Exercise details:
From the entries below, return only the lines starting at the one that contains "theorem pAdd_canonical (a" and ending at the one that contains "a).canonical := by", exactly as they stand.

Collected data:
○ ○ ○ ○ ○ ○ ○
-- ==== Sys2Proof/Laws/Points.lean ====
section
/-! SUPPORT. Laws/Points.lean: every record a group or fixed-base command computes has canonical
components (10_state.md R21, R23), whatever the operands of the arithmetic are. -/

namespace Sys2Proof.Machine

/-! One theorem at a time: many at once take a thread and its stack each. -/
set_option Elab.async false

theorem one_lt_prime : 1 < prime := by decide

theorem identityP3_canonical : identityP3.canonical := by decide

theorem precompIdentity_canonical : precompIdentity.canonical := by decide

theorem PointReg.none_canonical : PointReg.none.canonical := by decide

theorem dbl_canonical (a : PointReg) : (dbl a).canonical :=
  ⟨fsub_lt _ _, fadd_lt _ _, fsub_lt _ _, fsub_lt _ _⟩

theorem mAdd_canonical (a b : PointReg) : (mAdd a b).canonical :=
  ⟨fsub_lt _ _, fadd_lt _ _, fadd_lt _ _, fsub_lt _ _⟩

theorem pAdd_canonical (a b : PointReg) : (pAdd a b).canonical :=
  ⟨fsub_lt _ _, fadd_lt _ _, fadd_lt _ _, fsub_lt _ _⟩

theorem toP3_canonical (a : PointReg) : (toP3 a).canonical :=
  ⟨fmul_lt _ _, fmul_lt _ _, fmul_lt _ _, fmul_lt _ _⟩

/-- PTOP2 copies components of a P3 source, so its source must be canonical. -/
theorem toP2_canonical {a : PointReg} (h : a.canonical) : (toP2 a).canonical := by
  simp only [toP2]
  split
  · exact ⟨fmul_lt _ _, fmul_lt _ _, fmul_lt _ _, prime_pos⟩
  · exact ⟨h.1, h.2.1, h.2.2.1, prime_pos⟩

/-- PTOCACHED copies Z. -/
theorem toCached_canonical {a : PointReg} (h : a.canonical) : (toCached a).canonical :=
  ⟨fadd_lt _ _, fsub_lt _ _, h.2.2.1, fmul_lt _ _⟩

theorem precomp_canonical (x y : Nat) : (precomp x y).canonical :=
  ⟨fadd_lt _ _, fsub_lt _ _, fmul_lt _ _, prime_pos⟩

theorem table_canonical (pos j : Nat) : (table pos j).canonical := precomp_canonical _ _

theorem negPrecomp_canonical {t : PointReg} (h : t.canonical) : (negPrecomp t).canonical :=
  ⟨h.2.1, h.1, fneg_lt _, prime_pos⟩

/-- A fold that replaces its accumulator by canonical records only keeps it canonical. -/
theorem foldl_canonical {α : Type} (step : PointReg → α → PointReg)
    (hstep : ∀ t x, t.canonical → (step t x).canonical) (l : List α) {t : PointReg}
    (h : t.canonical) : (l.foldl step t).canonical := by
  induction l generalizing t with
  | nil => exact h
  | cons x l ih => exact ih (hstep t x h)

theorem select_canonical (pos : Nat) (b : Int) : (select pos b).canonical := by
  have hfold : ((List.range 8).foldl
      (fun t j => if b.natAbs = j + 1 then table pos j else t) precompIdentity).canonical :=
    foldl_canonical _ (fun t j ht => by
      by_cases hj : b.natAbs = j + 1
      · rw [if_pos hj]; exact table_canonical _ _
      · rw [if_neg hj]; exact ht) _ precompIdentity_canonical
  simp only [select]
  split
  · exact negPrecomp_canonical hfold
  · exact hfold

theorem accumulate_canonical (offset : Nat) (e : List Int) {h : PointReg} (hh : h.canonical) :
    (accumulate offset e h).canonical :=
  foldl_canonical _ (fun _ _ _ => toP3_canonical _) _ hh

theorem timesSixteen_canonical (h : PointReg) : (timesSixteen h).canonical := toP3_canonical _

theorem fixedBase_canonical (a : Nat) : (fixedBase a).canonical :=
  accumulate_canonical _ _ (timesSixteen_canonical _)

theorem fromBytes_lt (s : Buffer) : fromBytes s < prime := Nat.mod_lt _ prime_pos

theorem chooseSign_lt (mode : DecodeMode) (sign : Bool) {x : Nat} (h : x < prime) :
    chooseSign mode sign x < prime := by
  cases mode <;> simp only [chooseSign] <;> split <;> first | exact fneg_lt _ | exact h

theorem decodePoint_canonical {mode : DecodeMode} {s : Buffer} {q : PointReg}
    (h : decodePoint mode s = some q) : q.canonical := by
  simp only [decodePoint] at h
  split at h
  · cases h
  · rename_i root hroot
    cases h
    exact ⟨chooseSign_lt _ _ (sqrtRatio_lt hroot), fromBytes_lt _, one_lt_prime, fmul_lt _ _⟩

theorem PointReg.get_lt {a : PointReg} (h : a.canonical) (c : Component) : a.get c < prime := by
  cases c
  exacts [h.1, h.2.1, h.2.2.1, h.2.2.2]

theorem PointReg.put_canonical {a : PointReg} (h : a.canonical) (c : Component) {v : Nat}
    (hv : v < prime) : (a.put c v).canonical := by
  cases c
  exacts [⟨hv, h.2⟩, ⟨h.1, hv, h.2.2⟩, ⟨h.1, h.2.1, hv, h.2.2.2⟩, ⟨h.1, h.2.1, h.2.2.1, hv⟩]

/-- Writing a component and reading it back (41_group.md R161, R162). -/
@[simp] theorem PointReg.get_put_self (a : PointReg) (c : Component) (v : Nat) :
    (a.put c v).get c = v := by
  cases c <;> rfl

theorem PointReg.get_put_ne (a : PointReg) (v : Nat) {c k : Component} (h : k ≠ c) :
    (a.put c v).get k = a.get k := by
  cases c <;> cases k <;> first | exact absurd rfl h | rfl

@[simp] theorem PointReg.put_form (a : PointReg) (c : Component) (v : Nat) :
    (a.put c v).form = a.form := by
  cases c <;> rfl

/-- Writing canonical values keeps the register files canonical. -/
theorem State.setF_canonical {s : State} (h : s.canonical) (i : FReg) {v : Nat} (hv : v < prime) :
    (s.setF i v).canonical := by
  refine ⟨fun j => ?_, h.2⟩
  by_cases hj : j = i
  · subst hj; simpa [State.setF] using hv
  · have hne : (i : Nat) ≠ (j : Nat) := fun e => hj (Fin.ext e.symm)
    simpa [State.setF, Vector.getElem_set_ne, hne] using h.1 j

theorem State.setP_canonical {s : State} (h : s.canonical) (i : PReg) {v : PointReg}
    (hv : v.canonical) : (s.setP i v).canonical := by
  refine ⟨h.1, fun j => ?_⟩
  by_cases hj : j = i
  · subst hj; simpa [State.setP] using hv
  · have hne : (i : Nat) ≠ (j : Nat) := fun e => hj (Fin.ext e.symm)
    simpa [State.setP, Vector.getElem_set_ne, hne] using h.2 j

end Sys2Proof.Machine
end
○ ○ ○ ○ ○ ○ ○
Solution below:
theorem pAdd_canonical (a b : PointReg) : (pAdd a b).canonical :=
  ⟨fsub_lt _ _, fadd_lt _ _, fadd_lt _ _, fsub_lt _ _⟩

theorem toP3_canonical (a : PointReg) : (toP3 a).canonical :=
  ⟨fmul_lt _ _, fmul_lt _ _, fmul_lt _ _, fmul_lt _ _⟩

/-- PTOP2 copies components of a P3 source, so its source must be canonical. -/
theorem toP2_canonical {a : PointReg} (h : a.canonical) : (toP2 a).canonical := by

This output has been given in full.